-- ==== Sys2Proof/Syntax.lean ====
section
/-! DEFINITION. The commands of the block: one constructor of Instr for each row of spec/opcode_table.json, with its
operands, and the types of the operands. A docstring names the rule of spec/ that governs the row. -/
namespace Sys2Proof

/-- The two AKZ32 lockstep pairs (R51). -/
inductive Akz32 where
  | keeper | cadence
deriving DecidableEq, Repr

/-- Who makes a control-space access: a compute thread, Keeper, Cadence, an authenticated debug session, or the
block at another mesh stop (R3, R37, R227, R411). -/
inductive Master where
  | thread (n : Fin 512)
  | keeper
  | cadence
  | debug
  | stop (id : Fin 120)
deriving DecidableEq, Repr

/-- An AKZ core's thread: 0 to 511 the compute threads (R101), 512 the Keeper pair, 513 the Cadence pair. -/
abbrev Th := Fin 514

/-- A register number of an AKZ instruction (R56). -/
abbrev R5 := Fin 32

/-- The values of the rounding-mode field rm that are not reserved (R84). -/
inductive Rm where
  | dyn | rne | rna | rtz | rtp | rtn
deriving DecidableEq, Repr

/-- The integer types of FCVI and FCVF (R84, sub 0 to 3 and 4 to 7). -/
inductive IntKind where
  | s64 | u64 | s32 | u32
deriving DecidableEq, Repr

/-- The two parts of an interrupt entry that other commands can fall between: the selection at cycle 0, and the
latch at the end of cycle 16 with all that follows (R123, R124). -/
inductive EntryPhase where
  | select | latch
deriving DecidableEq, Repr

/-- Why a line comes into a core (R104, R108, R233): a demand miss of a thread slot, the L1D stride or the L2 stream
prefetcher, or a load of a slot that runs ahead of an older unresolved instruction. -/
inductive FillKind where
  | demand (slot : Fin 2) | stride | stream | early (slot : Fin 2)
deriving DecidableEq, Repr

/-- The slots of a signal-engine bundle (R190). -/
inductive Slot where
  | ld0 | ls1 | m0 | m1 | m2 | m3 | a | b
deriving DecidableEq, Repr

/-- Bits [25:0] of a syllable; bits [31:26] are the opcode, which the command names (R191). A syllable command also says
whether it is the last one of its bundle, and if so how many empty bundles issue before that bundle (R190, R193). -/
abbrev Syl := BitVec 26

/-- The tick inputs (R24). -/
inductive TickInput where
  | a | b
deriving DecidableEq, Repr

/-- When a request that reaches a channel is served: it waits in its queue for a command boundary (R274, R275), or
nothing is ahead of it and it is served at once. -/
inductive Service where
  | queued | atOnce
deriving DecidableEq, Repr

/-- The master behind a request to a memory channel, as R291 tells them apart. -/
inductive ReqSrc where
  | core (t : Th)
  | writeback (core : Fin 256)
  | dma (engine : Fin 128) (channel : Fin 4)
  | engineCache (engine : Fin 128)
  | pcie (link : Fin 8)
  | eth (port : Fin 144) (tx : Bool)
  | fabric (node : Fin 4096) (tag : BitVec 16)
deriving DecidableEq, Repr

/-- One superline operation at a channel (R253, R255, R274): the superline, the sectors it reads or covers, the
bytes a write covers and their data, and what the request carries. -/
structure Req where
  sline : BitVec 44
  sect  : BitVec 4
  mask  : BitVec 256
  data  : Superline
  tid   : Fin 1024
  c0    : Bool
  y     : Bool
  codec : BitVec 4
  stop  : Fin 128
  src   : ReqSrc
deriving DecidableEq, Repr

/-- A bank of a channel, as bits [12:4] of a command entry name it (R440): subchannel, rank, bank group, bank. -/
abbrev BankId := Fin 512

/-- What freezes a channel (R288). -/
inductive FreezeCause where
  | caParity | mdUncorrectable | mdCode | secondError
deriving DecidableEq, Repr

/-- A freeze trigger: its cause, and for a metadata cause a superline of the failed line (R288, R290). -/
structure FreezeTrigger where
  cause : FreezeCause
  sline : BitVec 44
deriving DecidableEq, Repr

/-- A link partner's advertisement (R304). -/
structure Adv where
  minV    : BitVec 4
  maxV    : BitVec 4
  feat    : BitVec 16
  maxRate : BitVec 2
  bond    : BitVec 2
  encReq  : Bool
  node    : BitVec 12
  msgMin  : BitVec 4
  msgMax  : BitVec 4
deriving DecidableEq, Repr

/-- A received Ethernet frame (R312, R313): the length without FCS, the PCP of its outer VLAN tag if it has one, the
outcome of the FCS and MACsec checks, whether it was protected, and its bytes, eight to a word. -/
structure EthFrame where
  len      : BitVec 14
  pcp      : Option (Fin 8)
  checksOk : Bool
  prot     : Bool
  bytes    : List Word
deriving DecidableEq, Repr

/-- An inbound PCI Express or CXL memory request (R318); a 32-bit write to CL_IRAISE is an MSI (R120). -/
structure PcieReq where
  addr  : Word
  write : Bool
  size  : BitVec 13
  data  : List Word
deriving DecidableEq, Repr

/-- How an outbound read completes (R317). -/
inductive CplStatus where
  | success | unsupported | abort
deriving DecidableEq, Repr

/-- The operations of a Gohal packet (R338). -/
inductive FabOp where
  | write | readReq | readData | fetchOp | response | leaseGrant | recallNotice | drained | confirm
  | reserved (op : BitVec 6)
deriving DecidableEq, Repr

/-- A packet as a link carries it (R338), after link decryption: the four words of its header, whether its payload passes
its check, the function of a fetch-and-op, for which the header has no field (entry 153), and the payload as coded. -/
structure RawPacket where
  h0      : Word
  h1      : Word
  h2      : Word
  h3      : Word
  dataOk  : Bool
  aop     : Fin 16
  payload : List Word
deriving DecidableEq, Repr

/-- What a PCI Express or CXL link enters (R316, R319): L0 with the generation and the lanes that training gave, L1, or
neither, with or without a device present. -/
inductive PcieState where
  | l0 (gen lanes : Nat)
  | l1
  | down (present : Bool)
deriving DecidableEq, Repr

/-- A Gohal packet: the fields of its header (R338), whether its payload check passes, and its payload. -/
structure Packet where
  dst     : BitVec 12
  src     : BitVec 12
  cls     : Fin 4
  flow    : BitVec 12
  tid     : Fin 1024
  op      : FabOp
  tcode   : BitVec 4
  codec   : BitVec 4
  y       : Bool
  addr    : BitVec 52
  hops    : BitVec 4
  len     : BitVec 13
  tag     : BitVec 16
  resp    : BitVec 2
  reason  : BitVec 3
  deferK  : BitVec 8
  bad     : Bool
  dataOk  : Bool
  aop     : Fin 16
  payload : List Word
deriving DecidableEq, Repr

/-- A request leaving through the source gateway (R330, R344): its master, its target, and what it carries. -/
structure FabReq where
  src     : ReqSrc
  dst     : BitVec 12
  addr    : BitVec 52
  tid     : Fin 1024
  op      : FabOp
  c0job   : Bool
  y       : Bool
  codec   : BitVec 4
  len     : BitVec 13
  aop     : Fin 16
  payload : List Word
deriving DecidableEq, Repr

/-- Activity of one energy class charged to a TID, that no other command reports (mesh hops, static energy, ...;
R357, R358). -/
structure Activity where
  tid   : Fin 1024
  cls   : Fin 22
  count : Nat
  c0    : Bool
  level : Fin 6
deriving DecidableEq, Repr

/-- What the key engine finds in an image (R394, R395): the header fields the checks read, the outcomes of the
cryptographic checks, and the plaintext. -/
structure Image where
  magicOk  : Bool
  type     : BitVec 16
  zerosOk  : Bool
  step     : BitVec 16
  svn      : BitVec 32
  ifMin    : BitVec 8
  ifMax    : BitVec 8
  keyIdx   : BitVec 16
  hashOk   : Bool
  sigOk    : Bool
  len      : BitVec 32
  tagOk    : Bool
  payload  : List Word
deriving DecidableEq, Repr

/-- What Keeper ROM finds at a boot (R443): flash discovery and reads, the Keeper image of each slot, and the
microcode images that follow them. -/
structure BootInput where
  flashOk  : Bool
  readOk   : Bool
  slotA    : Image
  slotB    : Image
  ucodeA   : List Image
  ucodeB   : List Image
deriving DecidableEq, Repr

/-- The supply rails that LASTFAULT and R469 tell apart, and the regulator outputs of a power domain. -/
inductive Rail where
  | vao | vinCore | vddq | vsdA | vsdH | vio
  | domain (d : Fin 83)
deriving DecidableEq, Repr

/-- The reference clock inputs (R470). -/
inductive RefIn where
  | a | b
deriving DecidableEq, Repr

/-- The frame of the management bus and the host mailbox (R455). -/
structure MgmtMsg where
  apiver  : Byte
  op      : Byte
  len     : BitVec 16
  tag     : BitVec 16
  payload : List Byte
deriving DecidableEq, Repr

________________________

**Instructions to follow:**
The lines above that hold the word "structure" need counting; write the count and nothing more.

**Answer box:**
12